Here is my script. And i try to run @timosachsenberg command, but got different values from @timosachsenberg.

This is interesting. I used the old id files that Yasset provided in the original analysis and ran them through the ProteomicsLFQ tool. I got numbers much closer to MQ. I am currently traveling but would like to dig into the exact parameters used a bit more.
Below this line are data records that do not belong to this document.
/-- A packet that goes no further: a request gets an ACK with the STATUS, a response is discarded and counted, a COL packet
discarded (R222, R226, R235). -/
def stopPacket (s : State) (i : Nat) (p : Packet) (status : Nat) : State :=
  let s1 := s.takePacket i
  let s2 := if status = 5 then countFence s1 p.part else if status = 4 then countNoroute s1 p.part else s1
  if p.cls = 2 then dropAtInput s2 p false else if p.cls = 3 then s2 else s2.send (p.ack status)

/-- Opcodes that R215 lists. -/
def listedOpc (cls opc : Nat) : Bool :=
  match cls with
  | 0 => decide (opc ≤ 6)
  | 1 => decide (opc ≤ 4)
  | 2 => decide (opc ≤ 5)
  | _ => decide (opc ≤ 2)

/-- A packet of a tree takes its room in the buffer of the neighbour it leaves for; its router may fold on (R255). -/
def takeRoom (s : State) (p : Packet) : State :=
  match p.port with
  | none => s
  | some (_, to_) =>
    let tk := p.treeKey
    let r := p.atRouter
    if (s.tree tk).nodes.any (fun x => x.1 == r) then
      foldNode 2100 (s.updNode tk r (fun n => { n with used := Tab.upd 0 n.used to_ (· + p.flits.length) })) tk r
    else s

/-- One hop of packet i, which has its output: it arrives at the next node, or its flits go to the link end. -/
def hop (s : State) (i : Nat) (p : Packet) : State :=
  let q : Packet := match p.loc with
    | .router _ _ => { p with ttl := p.ttl - 1 }
    | .edge _ _ => p
  let s1 := s.takePacket i
  let s2 := match s.nextHop p with
    | .move n arr esc =>
      let edge := match n with
        | .edge _ _ => true
        | .router _ _ => false
      if edge && !s.edgeAdmits p n then (let s' := countFence s1 p.part; if p.cls = 2 then dropAtInput s' p false else s'.send (q.ack 5))
      else arrive s1 { q with loc := n, arr := arr, esc := esc, port := none }
    | .cross key _ _ _ esc =>
      let z : Packet := { q with esc := esc, port := none }
      s1.updLink key (fun l => { l with sendQ := l.sendQ ++ z.flits.map (fun f => (z.vc, f)) })
    | _ => s
  takeRoom s2 p

/-- What a router does with the packet at the head of a queue: a reserved opcode and a TTL at its end are discarded (R215, R226);
a packet with no way on is answered or discarded (R222); else its output grants one of the packets that ask for it (R219). -/
def forward (s : State) (i : Nat) (p : Packet) : State :=
  match p.loc with
  | .edge _ _ => (match s.nextHop p with
    | .stop st => stopPacket s i p st
    | .hold => s
    | _ => hop s i p)
  | .router _ _ =>
    if !listedOpc p.cls p.opc || p.dkind = 3 then countTtl (s.takePacket i) p.part
    else if p.dest == some p.loc || (p.dkind == 2 && p.port.isNone) then s
    else if p.ttl ≤ 1 then countTtl (dropAtInput (s.takePacket i) p true) p.part
    else match s.nextHop p with
      | .hold => s
      | .stop st => if p.dkind = 2 then s.takePacket i else stopPacket s i { p with ttl := p.ttl - 1 } st
      | _ => match (s.wants p).bind (fun o => s.outGrant p.loc o) with
        | some (j, _) => (match s.net[j]? with
          | some q => if q.ttl ≤ 1 then countTtl (dropAtInput (s.takePacket j) q true) q.part else hop s j q
          | none => s)
        | none => s

/-- ROUTER_FORWARD (R219, R223): the output that packet i asks for, at the head of its queue, grants one packet a hop. -/
def execRouterForward (i : Nat) (s : State) : Host.Outcome State Fault Refusal :=
  .next (match s.net[i]? with
    | some p =>
      let runs := match p.loc with
        | .router _ _ => ((s.coreHere p).map s.routerRuns).getD false
        | .edge _ _ => p.dest != some p.loc
      if headOfLine s.net i && runs then forward s i p else s
    | none => s)

/-! ## Die-to-die links (R57, R206, R207) -/

/-- Make a group of what waits while fewer than 16 are kept (R207). -/
def LinkEnd.form (l : LinkEnd) : LinkEnd :=
  if l.sendQ.isEmpty || 16 ≤ l.retry.length then l
  else
    let fl := (l.sendQ.take 4).map (·.2)
    { l with sendQ := l.sendQ.drop 4, nextSeq := (l.nextSeq + 1) % 256, retry := l.retry ++ [(l.nextSeq, 2 ^ fl.length - 1, fl)] }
daichengxin · 2023-10-08T11:09:17Z

jpfeuffer · 2023-10-08T12:24:15Z

Thank you very much for the quick table. Surprisingly very few changes. This must mean that all unidentified Features have scores either below 0.6 or above 0.9.
Maybe an FDR approach is really really needed

jpfeuffer · 2023-10-08T12:36:27Z

@timosachsenberg exact parameters are always visible in the pipeline_info folder

timosachsenberg · 2023-10-09T06:44:59Z

That's the command I used. FDR settings seem the be the same. Do you see anything I missed?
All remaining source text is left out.